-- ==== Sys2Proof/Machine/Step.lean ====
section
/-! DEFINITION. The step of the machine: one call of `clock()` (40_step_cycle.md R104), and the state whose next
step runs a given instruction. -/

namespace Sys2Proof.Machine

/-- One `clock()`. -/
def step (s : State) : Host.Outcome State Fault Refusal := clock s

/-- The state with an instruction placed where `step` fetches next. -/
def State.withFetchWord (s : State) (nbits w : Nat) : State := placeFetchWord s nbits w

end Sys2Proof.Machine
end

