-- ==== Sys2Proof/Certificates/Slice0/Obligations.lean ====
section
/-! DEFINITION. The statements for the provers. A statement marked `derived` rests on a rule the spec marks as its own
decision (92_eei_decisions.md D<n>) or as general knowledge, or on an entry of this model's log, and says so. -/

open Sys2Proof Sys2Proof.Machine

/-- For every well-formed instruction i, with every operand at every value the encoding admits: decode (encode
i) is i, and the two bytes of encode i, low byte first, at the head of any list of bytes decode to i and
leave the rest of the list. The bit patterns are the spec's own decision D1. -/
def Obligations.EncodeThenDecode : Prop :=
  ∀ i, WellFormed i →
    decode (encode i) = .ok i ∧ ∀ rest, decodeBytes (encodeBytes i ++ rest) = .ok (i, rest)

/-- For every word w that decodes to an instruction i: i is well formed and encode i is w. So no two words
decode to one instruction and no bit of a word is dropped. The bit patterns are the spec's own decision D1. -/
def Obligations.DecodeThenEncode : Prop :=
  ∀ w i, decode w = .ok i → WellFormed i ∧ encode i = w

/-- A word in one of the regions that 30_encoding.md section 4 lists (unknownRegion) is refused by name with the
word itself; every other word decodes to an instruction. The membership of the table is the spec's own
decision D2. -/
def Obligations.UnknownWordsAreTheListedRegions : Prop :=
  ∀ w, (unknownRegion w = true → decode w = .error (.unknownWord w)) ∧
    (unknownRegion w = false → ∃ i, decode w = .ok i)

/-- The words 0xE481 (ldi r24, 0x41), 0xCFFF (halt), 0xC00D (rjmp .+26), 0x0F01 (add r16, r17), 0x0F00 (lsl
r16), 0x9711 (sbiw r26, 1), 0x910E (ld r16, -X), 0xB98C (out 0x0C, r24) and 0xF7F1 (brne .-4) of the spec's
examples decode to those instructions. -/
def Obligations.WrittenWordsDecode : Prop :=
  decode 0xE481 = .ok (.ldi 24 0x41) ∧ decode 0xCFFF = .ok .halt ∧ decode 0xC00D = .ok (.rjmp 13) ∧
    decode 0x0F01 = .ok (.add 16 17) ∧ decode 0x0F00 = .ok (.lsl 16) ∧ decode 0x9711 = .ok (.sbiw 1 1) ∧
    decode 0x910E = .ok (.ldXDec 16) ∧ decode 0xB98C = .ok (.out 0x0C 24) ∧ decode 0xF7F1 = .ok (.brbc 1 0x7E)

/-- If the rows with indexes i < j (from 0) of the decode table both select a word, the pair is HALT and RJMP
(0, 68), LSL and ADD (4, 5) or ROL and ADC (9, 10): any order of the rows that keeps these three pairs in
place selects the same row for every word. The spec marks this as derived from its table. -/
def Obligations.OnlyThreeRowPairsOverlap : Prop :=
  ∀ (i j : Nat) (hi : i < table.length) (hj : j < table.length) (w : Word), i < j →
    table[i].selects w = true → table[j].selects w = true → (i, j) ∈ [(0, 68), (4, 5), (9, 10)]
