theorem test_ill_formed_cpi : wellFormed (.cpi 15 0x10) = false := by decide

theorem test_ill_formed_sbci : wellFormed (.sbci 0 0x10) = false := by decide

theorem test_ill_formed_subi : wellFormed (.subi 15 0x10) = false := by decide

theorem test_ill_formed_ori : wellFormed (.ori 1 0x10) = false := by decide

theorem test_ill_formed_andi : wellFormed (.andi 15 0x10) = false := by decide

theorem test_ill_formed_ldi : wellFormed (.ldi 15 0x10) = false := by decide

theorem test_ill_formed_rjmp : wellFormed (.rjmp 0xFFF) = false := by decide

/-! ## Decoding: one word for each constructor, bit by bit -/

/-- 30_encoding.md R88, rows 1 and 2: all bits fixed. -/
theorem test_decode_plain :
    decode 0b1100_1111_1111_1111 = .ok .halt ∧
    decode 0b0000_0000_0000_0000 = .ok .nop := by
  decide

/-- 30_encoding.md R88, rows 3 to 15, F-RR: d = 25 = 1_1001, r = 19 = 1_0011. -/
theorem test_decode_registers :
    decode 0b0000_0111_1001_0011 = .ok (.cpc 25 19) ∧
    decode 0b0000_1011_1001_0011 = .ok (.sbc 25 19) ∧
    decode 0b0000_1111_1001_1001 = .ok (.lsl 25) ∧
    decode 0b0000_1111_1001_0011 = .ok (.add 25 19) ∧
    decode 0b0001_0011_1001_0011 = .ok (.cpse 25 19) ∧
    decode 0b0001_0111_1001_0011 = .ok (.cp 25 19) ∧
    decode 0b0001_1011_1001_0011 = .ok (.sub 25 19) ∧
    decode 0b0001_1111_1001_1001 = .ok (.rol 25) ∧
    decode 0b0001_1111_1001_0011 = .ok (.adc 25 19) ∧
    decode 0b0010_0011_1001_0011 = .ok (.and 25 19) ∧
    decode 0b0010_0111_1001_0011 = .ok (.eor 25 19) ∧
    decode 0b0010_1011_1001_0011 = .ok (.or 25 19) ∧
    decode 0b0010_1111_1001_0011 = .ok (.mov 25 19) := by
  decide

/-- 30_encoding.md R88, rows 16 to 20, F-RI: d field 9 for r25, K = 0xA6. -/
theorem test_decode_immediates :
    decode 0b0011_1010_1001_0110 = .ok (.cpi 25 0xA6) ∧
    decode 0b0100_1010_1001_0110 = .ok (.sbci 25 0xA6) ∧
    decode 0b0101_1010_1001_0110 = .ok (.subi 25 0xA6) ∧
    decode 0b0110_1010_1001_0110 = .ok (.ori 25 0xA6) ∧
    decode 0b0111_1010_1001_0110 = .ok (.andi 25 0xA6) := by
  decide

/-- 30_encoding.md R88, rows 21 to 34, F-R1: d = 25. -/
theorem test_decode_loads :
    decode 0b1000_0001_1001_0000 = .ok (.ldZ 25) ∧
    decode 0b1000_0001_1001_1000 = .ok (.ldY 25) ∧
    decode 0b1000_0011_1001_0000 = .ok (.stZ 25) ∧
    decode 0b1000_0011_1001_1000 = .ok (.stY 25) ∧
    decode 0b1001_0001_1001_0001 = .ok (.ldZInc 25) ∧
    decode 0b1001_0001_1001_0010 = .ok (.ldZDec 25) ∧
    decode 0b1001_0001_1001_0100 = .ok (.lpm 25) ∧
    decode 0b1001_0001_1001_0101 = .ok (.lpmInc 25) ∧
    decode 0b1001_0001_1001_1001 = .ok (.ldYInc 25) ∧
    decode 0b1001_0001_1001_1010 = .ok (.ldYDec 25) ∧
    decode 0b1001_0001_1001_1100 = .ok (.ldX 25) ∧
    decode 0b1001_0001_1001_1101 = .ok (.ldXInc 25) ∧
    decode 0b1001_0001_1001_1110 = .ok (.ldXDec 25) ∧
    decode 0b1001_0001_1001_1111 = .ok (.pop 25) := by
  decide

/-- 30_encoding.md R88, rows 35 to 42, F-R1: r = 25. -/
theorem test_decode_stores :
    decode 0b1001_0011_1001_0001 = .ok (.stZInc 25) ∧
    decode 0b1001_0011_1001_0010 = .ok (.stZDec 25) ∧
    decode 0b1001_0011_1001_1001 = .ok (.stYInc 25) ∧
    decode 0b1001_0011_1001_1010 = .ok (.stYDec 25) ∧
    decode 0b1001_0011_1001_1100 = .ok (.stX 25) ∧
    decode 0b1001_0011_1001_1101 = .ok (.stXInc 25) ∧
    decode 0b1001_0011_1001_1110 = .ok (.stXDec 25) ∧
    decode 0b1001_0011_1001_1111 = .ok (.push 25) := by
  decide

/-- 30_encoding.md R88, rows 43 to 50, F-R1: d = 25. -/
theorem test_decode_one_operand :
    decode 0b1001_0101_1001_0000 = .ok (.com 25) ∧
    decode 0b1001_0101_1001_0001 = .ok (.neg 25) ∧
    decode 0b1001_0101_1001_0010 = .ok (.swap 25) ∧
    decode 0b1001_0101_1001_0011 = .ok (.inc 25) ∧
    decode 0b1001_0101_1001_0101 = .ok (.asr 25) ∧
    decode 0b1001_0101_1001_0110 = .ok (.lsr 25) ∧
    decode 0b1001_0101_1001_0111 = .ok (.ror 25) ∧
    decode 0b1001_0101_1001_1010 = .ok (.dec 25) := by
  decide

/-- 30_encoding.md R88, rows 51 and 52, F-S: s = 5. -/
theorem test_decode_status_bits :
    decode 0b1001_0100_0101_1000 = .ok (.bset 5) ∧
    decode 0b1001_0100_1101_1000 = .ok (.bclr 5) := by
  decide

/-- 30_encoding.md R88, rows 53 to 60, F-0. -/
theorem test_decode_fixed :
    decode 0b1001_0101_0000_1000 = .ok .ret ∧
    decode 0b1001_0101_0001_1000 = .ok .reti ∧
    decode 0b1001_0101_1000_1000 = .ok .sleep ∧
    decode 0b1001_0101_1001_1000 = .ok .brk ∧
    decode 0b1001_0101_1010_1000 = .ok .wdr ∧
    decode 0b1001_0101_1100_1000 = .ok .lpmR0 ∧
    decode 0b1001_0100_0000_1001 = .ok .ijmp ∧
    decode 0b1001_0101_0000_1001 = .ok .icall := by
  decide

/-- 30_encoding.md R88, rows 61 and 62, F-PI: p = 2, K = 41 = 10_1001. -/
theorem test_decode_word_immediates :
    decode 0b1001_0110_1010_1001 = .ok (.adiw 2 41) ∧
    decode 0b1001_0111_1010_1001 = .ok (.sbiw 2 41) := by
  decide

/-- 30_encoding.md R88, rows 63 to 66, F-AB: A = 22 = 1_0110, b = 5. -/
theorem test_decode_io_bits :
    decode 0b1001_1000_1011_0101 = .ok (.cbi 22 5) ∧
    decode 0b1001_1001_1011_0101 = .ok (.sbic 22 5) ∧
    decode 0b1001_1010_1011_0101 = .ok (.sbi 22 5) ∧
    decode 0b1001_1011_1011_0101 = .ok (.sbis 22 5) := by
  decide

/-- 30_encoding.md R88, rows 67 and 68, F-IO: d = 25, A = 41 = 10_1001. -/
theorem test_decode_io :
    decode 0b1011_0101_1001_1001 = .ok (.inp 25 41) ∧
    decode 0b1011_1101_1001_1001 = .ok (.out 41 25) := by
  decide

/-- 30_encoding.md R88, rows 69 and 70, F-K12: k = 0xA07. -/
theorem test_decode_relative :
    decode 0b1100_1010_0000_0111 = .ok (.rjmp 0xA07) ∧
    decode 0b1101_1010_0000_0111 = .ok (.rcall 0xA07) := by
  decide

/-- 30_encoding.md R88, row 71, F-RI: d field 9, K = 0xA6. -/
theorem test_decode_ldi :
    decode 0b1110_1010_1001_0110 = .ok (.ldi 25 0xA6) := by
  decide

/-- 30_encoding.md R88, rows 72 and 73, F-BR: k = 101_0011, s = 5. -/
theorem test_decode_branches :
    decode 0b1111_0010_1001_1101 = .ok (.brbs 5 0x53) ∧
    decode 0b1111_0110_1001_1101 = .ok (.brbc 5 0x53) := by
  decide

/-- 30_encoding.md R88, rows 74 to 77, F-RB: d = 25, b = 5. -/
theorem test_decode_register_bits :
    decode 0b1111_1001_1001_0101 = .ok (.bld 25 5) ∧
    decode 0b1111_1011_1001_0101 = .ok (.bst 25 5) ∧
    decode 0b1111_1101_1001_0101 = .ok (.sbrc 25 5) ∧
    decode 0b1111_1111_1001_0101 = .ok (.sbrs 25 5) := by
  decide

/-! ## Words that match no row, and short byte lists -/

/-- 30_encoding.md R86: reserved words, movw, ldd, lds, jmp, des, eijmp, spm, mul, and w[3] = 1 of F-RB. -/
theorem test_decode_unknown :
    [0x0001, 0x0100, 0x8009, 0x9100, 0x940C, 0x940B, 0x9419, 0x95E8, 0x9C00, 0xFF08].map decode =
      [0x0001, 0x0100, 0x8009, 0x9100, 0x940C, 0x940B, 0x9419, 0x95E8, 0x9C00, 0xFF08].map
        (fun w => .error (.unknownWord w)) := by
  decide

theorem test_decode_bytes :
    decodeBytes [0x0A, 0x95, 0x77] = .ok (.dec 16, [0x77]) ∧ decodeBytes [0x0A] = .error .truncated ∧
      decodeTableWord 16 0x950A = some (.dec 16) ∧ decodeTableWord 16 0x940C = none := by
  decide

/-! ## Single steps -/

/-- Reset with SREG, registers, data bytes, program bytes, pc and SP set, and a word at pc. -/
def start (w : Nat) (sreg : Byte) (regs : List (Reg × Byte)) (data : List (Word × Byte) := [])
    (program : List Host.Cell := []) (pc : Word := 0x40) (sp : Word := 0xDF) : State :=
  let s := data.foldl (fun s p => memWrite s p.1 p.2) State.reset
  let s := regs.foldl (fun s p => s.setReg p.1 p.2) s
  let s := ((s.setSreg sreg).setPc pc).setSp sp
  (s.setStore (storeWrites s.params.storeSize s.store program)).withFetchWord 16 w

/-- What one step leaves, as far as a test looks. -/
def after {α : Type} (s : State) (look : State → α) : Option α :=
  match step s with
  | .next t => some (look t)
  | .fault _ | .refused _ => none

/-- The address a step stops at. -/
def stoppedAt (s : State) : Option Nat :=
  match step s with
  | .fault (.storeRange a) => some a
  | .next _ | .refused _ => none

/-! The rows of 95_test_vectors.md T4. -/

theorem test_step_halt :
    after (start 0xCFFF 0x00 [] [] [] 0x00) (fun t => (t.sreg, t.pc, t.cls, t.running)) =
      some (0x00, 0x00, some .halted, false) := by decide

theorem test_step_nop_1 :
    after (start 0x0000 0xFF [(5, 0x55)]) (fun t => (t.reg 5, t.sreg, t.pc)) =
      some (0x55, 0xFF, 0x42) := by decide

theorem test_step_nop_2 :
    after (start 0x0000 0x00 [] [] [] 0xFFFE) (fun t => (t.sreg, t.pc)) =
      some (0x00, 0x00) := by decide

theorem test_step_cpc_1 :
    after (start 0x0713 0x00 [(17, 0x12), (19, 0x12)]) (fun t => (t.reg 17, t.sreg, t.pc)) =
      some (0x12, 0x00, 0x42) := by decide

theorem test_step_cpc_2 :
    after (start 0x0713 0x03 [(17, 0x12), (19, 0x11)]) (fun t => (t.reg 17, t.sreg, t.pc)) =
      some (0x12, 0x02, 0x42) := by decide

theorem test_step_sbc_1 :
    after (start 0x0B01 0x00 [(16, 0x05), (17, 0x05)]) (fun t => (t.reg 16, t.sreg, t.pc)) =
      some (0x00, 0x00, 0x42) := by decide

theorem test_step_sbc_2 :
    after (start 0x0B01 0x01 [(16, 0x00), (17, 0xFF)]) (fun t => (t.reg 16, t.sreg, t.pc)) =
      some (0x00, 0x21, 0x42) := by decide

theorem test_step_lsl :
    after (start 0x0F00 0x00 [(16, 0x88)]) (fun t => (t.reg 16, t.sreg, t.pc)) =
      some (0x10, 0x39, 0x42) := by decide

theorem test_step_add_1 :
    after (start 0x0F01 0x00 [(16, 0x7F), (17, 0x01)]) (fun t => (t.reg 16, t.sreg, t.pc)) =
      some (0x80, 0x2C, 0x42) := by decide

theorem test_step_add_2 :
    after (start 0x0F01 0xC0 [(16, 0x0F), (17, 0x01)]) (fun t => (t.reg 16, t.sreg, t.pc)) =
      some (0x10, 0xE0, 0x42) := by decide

==

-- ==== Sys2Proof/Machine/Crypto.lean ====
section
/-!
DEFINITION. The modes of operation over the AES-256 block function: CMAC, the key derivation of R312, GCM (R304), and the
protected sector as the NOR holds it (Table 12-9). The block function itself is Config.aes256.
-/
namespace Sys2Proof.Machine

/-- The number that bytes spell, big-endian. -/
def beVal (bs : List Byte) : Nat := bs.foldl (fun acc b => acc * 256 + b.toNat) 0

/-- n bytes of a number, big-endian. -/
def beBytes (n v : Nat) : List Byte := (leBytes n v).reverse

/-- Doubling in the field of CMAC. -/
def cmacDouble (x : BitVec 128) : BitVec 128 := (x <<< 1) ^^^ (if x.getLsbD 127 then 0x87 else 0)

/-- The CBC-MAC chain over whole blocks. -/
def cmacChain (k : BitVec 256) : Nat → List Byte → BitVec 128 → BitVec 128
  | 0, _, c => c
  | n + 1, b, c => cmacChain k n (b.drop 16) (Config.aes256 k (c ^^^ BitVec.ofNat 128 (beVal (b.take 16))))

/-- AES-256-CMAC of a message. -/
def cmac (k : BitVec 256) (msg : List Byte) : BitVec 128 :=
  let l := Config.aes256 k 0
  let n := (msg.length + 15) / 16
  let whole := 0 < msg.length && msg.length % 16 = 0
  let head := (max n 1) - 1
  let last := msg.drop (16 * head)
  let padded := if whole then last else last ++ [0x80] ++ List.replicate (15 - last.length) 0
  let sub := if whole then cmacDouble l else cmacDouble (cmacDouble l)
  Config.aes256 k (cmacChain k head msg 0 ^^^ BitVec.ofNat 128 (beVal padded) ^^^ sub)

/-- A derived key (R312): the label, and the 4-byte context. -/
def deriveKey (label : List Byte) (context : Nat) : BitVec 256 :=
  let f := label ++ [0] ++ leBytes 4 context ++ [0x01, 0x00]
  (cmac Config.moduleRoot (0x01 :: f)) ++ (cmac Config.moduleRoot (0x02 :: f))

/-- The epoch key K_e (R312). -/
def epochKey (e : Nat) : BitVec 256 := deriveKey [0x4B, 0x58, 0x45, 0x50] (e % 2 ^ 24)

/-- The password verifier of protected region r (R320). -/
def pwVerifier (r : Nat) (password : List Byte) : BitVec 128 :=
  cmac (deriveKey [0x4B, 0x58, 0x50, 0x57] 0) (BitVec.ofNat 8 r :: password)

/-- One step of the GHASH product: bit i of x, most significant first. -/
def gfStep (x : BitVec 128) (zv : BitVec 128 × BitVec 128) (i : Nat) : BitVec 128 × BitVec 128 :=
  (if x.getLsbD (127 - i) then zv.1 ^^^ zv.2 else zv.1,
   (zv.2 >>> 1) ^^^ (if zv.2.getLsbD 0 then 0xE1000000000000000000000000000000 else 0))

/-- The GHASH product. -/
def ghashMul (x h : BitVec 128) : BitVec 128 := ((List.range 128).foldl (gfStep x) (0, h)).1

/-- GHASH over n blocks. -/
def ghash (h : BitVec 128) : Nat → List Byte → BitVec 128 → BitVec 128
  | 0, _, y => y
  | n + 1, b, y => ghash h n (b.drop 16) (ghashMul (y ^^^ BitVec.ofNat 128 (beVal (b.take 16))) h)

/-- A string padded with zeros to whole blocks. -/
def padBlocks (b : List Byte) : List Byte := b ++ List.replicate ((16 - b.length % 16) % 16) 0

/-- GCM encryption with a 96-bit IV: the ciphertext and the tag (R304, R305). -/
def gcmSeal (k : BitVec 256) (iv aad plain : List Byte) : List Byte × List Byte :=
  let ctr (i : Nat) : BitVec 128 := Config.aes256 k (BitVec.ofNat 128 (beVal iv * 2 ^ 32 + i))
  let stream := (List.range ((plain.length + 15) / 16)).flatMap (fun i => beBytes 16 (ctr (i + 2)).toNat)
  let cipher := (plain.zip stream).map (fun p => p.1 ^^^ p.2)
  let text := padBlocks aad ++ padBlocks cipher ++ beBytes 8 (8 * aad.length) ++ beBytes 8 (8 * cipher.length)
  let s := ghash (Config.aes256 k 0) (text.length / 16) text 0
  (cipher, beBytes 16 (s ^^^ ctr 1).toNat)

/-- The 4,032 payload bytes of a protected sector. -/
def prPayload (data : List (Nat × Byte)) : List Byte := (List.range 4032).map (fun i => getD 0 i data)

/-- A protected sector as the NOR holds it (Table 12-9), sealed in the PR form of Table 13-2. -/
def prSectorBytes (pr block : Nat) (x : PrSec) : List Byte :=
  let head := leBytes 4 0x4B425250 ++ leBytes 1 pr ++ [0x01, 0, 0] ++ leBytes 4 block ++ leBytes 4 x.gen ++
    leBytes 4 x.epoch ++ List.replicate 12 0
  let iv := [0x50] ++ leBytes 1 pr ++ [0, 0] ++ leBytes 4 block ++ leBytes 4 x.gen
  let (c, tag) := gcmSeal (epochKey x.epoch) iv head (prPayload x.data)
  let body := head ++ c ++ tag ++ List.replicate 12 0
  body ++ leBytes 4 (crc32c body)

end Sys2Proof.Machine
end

What you should do. From the line containing "decode 0b0001_0111_1001_0011 = .ok" down to the line containing "decode 0b1000_0011_1001_0000 = .ok" in the material above, reproduce every line exactly, including the two end lines.

Response below.
    decode 0b0001_0111_1001_0011 = .ok (.cp 25 19) ∧
    decode 0b0001_1011_1001_0011 = .ok (.sub 25 19) ∧
    decode 0b0001_1111_1001_1001 = .ok (.rol 25) ∧
    decode 0b0001_1111_1001_0011 = .ok (.adc 25 19) ∧
    decode 0b0010_0011_1001_0011 = .ok (.and 25 19) ∧
    decode 0b0010_0111_1001_0011 = .ok (.eor 25 19) ∧
    decode 0b0010_1011_1001_0011 = .ok (.or 25 19) ∧
    decode 0b0010_1111_1001_0011 = .ok (.mov 25 19) := by
  decide

/-- 30_encoding.md R88, rows 16 to 20, F-RI: d field 9 for r25, K = 0xA6. -/
theorem test_decode_immediates :
    decode 0b0011_1010_1001_0110 = .ok (.cpi 25 0xA6) ∧
    decode 0b0100_1010_1001_0110 = .ok (.sbci 25 0xA6) ∧
    decode 0b0101_1010_1001_0110 = .ok (.subi 25 0xA6) ∧
    decode 0b0110_1010_1001_0110 = .ok (.ori 25 0xA6) ∧
    decode 0b0111_1010_1001_0110 = .ok (.andi 25 0xA6) := by
  decide

/-- 30_encoding.md R88, rows 21 to 34, F-R1: d = 25. -/
theorem test_decode_loads :
    decode 0b1000_0001_1001_0000 = .ok (.ldZ 25) ∧
    decode 0b1000_0001_1001_1000 = .ok (.ldY 25) ∧
    decode 0b1000_0011_1001_0000 = .ok (.stZ 25) ∧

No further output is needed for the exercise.